Bilbo is not totally beyond help, though, something which is made apparent even as the dwarves prove right what Paul said about the love of money and the roots of evil. A large company of men come from Lake-town to talk with the dwarves and to reclaim the portion of the dragon hoard that had been stolen from their ancestors who used to live near the Lonely Mountain. They feel that it is only right for the dwarves to grant them this, especially considering the fact that Lake-town was destroyed because they helped the dwarves on their quest and that one of their number was responsible for Smaug’s death. The dwarves, unwilling to concede, barricade themselves inside the mountain and refuse to talk with the men or come to any kind of compromise. Seeing that the dwarves are hell-bent on bringing about their own destruction, whether through battle or being besieged, the little hobbit takes his burgled treasure and slips unseen to the camp of the men. He presents the Arkenstone to them as a bargaining chip in their negotiations with stubborn Thorin.

Thorin is incensed at the idea of trading the men’s treasure for the jewel, however – why should he have to pay for what is rightly his? He is even angrier when he discovers that it is the betrayal of Bilbo that has put the stone in the men’s hands. At this point, knowing that he was wrong to take the Arkenstone to begin with, Bilbo takes the high road in the situation and attempts to make amends – he asks that the jewel be considered his 1/14 share of the treasure, which he will then trade for a share of the gold and other treasures. Then, he will give his share to the men, keeping nothing for himself, because as much as he covets the Arkenstone, he values more his own wellbeing and peaceful relations between all parties involved.

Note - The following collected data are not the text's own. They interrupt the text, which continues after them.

-- ==== Sys2Proof/Machine/FloatOps.lean ====
section
/-! DEFINITION. The FP32 and conversion instructions (03 Table 3.10) and the FP DOT instructions of
Table 3.11. -/

namespace Sys2Proof.Machine

/-! ## Results in one lane -/

/-- The format of an FP TYPE: F32, F16x2 or BF16x2. -/
def tyFmt (ty : Nat) : Fmt := if ty = 5 then fp16 else if ty = 6 then bf16 else fp32

/-- FP modifiers on one datum's bits: ABS clears the sign, then NEG inverts it (R504 item 2). -/
def fpMod (f : Fmt) (abs neg : Bool) (v : Nat) : Nat :=
  let s := 2 ^ (f.eb + f.mb)
  let a := if abs then v % s else v % (2 * s)
  if neg then (a + s) % (2 * s) else a

/-- SAT of R504 item 5 on rounded bits: the result clamped to +0.0 to 1.0, NaN to +0.0. -/
def fpSat (f : Fmt) (b : Nat) : Nat :=
  let v := decodeF f b
  let one := FV.fin false 1 0
  if isNaN v then 0 else if fvSign v then 0
  else if fvLt one v then encodeF f .rn false one else b

/-- One datum of a two-operand FP instruction: round, then SAT. -/
def fpFin (f : Fmt) (sat : Bool) (v : FV) : Nat :=
  let b := encodeF f .rn false v
  if sat then fpSat f b else b

/-- Apply a datum-wise operation to a word of an FP TYPE: once for F32, to each half for the packed
types (R79, R504). -/
def perHalf (ty : Nat) (op : Nat → Nat → Nat → Nat) (a b c : Nat) : Nat :=
  if ty = 5 ∨ ty = 6 then
    op (a % 2 ^ 16) (b % 2 ^ 16) (c % 2 ^ 16) +
      2 ^ 16 * op (a / 2 ^ 16 % 2 ^ 16) (b / 2 ^ 16 % 2 ^ 16) (c / 2 ^ 16 % 2 ^ 16)
  else op a b c

/-- One datum of FADD, FMUL, FFMA, FMIN, FMAX on modified operands. -/
def fpDatum (ty : Nat) (m : Byte) (k : FV → FV → FV → FV) (a b c : Nat) : Nat :=
  let f := tyFmt ty
  fpFin f (modSat m)
    (k (decodeF f (fpMod f (modAbsA m) (modNegA m) a)) (decodeF f (fpMod f (modAbsB m) (modNegB m) b))
       (decodeF f (fpMod f false (modNegC m) c)))

/-- The word result of FADD, FMUL, FFMA, FMIN or FMAX. -/
def fpVal (ty : Nat) (m : Byte) (k : FV → FV → FV → FV) (a b c : Nat) : Nat :=
  perHalf ty (fpDatum ty m k) a b c

/-- Whether `r` is within relative error 2^−12 of 1/a, for finite nonzero a: |r·a − 1| ≤ 2^−12. -/
def rcpWithin (a r : FV) : Bool :=
  match fvAdd (fvMul a r) (.fin true 1 0) with
  | .fin _ m e => !fvLt (.fin false 1 (-12)) (.fin false m e)
  | _ => false

/-- Whether `r` is within relative error 2^−12 of 1/√a, for a > 0: r > 0 and (1 − 2^−12)² ≤ r²·a ≤
(1 + 2^−12)². -/
def rsqWithin (a r : FV) : Bool :=
  let p := fvMul (fvMul r r) a
  isFin p && !fvSign r && !fvLt p (.fin false (4095 * 4095) (-24)) &&
    !fvLt (.fin false (4097 * 4097) (-24)) p

/-- An FP32 value near 1/a for a finite nonzero a: the quotient of the significands with 24 bits. -/
def rcpNear (a : FV) : FV :=
  match a with
  | .fin s m e => if m = 0 then .inf s else .fin s (2 ^ (m.log2 + 25) / m) (-(m.log2 + 25 : Nat) - e)
  | _ => .nan

/-- The integer square root of n < 2^(2k), bit by bit. -/
def isqrt (k n : Nat) : Nat :=
  (List.range k).foldl
    (fun r i => let s := r + 2 ^ (k - 1 - i); if s * s ≤ n then s else r) 0

/-- An FP32 value near 1/√a for a finite a > 0, by an integer square root. -/
def rsqNear (a : FV) : FV :=
  match a with
  | .fin _ m e =>
    if m = 0 then .inf false
    else
      let m' := if e % 2 = 0 then m else 2 * m
      let e' := if e % 2 = 0 then e else e - 1
      let k := m'.log2 / 2 + 26
      .fin false (isqrt (2 * k) (2 ^ (4 * k) / m')) (-(2 * k : Nat) - e' / 2)
  | _ => .nan

/-- FRCP.SEED (Table 3.10, R505): a fixed function of the argument within the bound. The bound binds
where 1/a is a normal FP32 value and, for a result beyond FP32, the seed is the rounded quotient
(log 7). -/
def rcpSeedVal (a : Word) : Word :=
  match ofF32 a with
  | .nan => 0x7FC00000
  | .inf s => if s then 0x80000000 else 0
  | .fin s m e =>
    if m = 0 then (if s then 0xFF800000 else 0x7F800000)
    else if rcpWithin (.fin s m e) (ofF32 (Config.rcpSeed a)) then Config.rcpSeed a
    else toF32 (rcpNear (.fin s m e))

/-- FRSQ.SEED (Table 3.10, R505). -/
def rsqSeedVal (a : Word) : Word :=
  match ofF32 a with
  | .nan => 0x7FC00000
  | .inf s => if s then 0x7FC00000 else 0
  | .fin s m e =>
    if m = 0 then (if s then 0xFF800000 else 0x7F800000)
    else if s then 0x7FC00000
    else if rsqWithin (.fin s m e) (ofF32 (Config.rsqSeed a)) then Config.rsqSeed a
    else toF32 (rsqNear (.fin s m e))

/-- F2I: an FP32 value to the integer TYPE; out of range saturates and NaN gives 0 (Table 3.10). -/
def f2iVal (ty : Nat) (rm : RMode) (a : Word) : Nat :=
  match ofF32 a with
  | .nan => 0
  | .inf s => satTy ty (if s then -(2 ^ 64 : Nat) else (2 ^ 64 : Nat))
  | .fin s m e => satTy ty (roundInt rm s m e)

/-- I2F: an integer of TYPE to FP32. -/
def i2fVal (ty : Nat) (rm : RMode) (a : Nat) : Nat :=
  encodeF fp32 rm false (fvOfInt (tyInt ty a))

/-- The narrow format of an F2F conversion (Table 3.20). -/
def f2fFmt (k : Nat) : Fmt :=
  if k % 4 = 0 then fp16 else if k % 4 = 1 then bf16 else if k % 4 = 2 then e4m3 else e5m2

/-- Bit position of the half or byte that MOD selects (R82). -/
def f2fPos (k : Nat) (m : Byte) : Nat := if k % 4 < 2 then 16 * bits m 0 1 else 8 * bits m 0 2

/-- Width of the half or byte. -/
def f2fWidth (k : Nat) : Nat := if k % 4 < 2 then 16 else 8

/-- F2F (R82, Table 3.20): narrowing into part of d, or widening. -/
def f2fVal (k : Nat) (rm : RMode) (m : Byte) (a d : Word) : Nat :=
  if k < 4 then
    (setBits d (f2fPos k m) (f2fWidth k) (encodeF (f2fFmt k) rm (modSat m) (ofF32 a))).toNat
  else encodeF fp32 .rn false (decodeF (f2fFmt k) (bits a (f2fPos k m) (f2fWidth k)))

/-- An FP DOT: products exact, the sum of all products and c rounded once to FP32 (R83). -/
def dotVal (fa fb : Fmt) (w n : Nat) (a b c : Word) : Nat :=
  encodeF fp32 .rn false (fvSum (ofF32 c :: (List.range n).map fun i =>
    fvMul (decodeF fa (bits a (w * i) w)) (decodeF fb (bits b (w * i) w))))

/-- An integer DOT: elements signed or unsigned by TYPE, sum with c wrapping or clamped (R80, R83). -/
def idotVal (ty : Nat) (sat : Bool) (w n : Nat) (a b c : Word) : Nat :=
  let el (v : Word) (i : Nat) : Int :=
    if tySigned ty then signed w (bits v (w * i) w) else (bits v (w * i) w : Nat)
  finish ty sat (tyInt ty c.toNat + ((List.range n).map fun i => el a i * el b i).sum)

/-! ## Legality (Table 3.19) -/

/-- The form of FADD, FMUL, FMIN, FMAX (`three` for FFMA). -/
def fpForm (f : FmtR) (mods : Nat) (three : Bool) : Form :=
  { guard := f.guard, code := codeR f,
    legal := [4, 5, 6].contains (tyOf f) && decide (midOf f = 0) && decide (subOf f = 0) &&
      modOnly f.mod mods && bselOk f && (three || decide (f.c = 0)),
    regs := [.x f.d.toNat 1, .x f.a.toNat 1, bReg f 1] ++ if three then [.x f.c.toNat 1] else [],
    outs := [.x f.d.toNat 1], words := 1 }

/-- Issue of an FP32 lane instruction. -/
def fpIssue (op : Nat) (x : At) (f : FmtR) (mods : Nat) (three : Bool) (k : FV → FV → FV → FV) :
    Dev → Option Dev :=
  issueX x ((fpForm f mods three).op op .fab) f.d.toNat 1 fun g t =>
    fpVal (tyOf f) f.mod k (readX g f.a.toNat t).toNat (bVal g f 1 t)
      (if three then (readX g f.c.toNat t).toNat else 0)

def fadd (x : At) (f : FmtR) : Dev → Option Dev := fpIssue 0x30 x f 0xF8 false fun a b _ => fvAdd a b
def fmul (x : At) (f : FmtR) : Dev → Option Dev := fpIssue 0x31 x f 0xF8 false fun a b _ => fvMul a b
def ffma (x : At) (f : FmtR) : Dev → Option Dev :=
  fpIssue 0x32 x f 0xFC true fun a b c => fvAdd (fvMul a b) c
def fmin (x : At) (f : FmtR) : Dev → Option Dev := fpIssue 0x33 x f 0xF8 false fun a b _ => fvMin a b
def fmax (x : At) (f : FmtR) : Dev → Option Dev := fpIssue 0x34 x f 0xF8 false fun a b _ => fvMax a b

/-- The form of FPRED (R502, R503). -/
def fpredForm (f : FmtR) : Form :=
  { guard := f.guard, code := codeR f,
    legal := decide (tyOf f = 4) && decide (subOf f = 0) && modOnly f.mod 3 && bselOk f &&
      predField f.d && predField f.c,
    regs := [.x f.a.toNat 1, bReg f 1], pall := predBit f.d ||| predBit f.c, pout := predBit f.d, words := 1 }

/-- FPRED's compare (R502). -/
def fpCmp (code : Nat) (a b : FV) : Bool := cmpCode code (isNaN a || isNaN b) (fvEq a b) (fvLt a b)

def fpred (x : At) (f : FmtR) : Dev → Option Dev :=
  issueP x ((fpredForm f).op 0x35 .fab) (bits f.d 0 3) fun g t =>
    predOp (bits f.mod 0 2)
      (fpCmp (midOf f) (ofF32 (readX g f.a.toNat t)) (ofF32 (BitVec.ofNat 32 (bVal g f 1 t))))
      (readP g (bits f.c 0 3) t)

/-- The form of a one-operand FP32 instruction: `ty`, rounding code and sub-operation checked by the
caller; the source has `n` registers and the result `m`. -/
def cvtForm (f : FmtR) (n m : Nat) (legal : Bool) : Form :=
  { guard := f.guard, code := codeR f, legal := legal && bselOk f && decide (f.b = 0) && decide (f.c = 0),
    regs := [.x f.d.toNat m, .x f.a.toNat n], outs := [.x f.d.toNat m], words := 1 }

/-- Field use of the seed instructions (Table 3.19). -/
def seedLegal (f : FmtR) : Bool :=
  decide (tyOf f = 4) && decide (midOf f = 0) && decide (subOf f = 0) && modOnly f.mod 0

def frcpSeed (x : At) (f : FmtR) : Dev → Option Dev :=
  issueX x ((cvtForm f 1 1 (seedLegal f)).op 0x36 .fb) f.d.toNat 1 fun g t =>
    (rcpSeedVal (readX g f.a.toNat t)).toNat
def frsqSeed (x : At) (f : FmtR) : Dev → Option Dev :=
  issueX x ((cvtForm f 1 1 (seedLegal f)).op 0x37 .fb) f.d.toNat 1 fun g t =>
    (rsqSeedVal (readX g f.a.toNat t)).toNat

/-- The form of F2I: the integer TYPE of the result in FUNC[2:0]. -/
def f2iForm (f : FmtR) : Form :=
  cvtForm f 1 (tyRegs (subOf f))
    (decide (tyOf f = 0) && decide (midOf f ≤ 3) && decide (subOf f ≤ 3) && modOnly f.mod 0)

def f2i (x : At) (f : FmtR) : Dev → Option Dev :=
  issueX x ((f2iForm f).op 0x40 .fb) f.d.toNat (tyRegs (subOf f)) fun g t =>
    f2iVal (subOf f) (rmode (midOf f)) (readX g f.a.toNat t)

/-- The form of I2F: an integer TYPE. -/
def i2fForm (f : FmtR) : Form :=
  cvtForm f (tyRegs (tyOf f)) 1
    (decide (tyOf f ≤ 3) && decide (midOf f ≤ 3) && decide (subOf f = 0) && modOnly f.mod 0)

def i2f (x : At) (f : FmtR) : Dev → Option Dev :=
  issueX x ((i2fForm f).op 0x41 .fb) f.d.toNat 1 fun g t =>
    i2fVal (tyOf f) (rmode (midOf f)) (xVal g f.a.toNat (tyRegs (tyOf f)) t)

/-- Field use of F2F (Table 3.20): MOD[1] is 0 for a 16-bit format, SAT only when narrowing. -/
def f2fLegal (f : FmtR) : Bool :=
  decide (tyOf f = 0) && decide (midOf f ≤ 3) &&
    modOnly f.mod ((if subOf f < 4 then 0x80 else 0) + if subOf f % 4 < 2 then 1 else 3)

def f2f (x : At) (f : FmtR) : Dev → Option Dev :=
  issueX x ((cvtForm f 1 1 (f2fLegal f)).op 0x42 .fb) f.d.toNat 1 fun g t =>
    f2fVal (subOf f) (rmode (midOf f)) f.mod (readX g f.a.toNat t) (readX g f.d.toNat t)

/-- The form of PACK: two FP32 operands, TYPE F16x2 or BF16x2. -/
def packForm (f : FmtR) : Form :=
  { guard := f.guard, code := codeR f,
    legal := [5, 6].contains (tyOf f) && decide (midOf f ≤ 3) && decide (subOf f = 0) &&
      modOnly f.mod 0 && bselOk f && decide (f.c = 0),
    regs := [.x f.d.toNat 1, .x f.a.toNat 1, bReg f 1], outs := [.x f.d.toNat 1], words := 1 }

/-- PACK: the halves b (high) and a (low). -/
def packVal (ty : Nat) (rm : RMode) (a b : Word) : Nat :=
  encodeF (tyFmt ty) rm false (ofF32 a) + 2 ^ 16 * encodeF (tyFmt ty) rm false (ofF32 b)

def pack (x : At) (f : FmtR) : Dev → Option Dev :=
  issueX x ((packForm f).op 0x43 .fb) f.d.toNat 1 fun g t =>
    packVal (tyOf f) (rmode (midOf f)) (readX g f.a.toNat t) (BitVec.ofNat 32 (bVal g f 1 t))

/-- The form of UNPACK: FUNC[0] selects the half. -/
def unpackForm (f : FmtR) : Form :=
  cvtForm f 1 1
    ([5, 6].contains (tyOf f) && decide (midOf f = 0) && decide (subOf f ≤ 1) && modOnly f.mod 0)

def unpack (x : At) (f : FmtR) : Dev → Option Dev :=
  issueX x ((unpackForm f).op 0x44 .fb) f.d.toNat 1 fun g t =>
    encodeF fp32 .rn false (decodeF (tyFmt (tyOf f)) (bits (readX g f.a.toNat t) (16 * subOf f) 16))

Like Bilbo, we don’t always do what is right, and we become overly possessive of things instead of keeping our eyes on God. At some point, however, we can make the choice to continue to be like Bilbo and find ways to compromise and to make peace with others, turning our eyes back to friendship and harmony – the kinds of treasures that won’t rust and can’t be taken from us by thieves, dragons, or dwarves.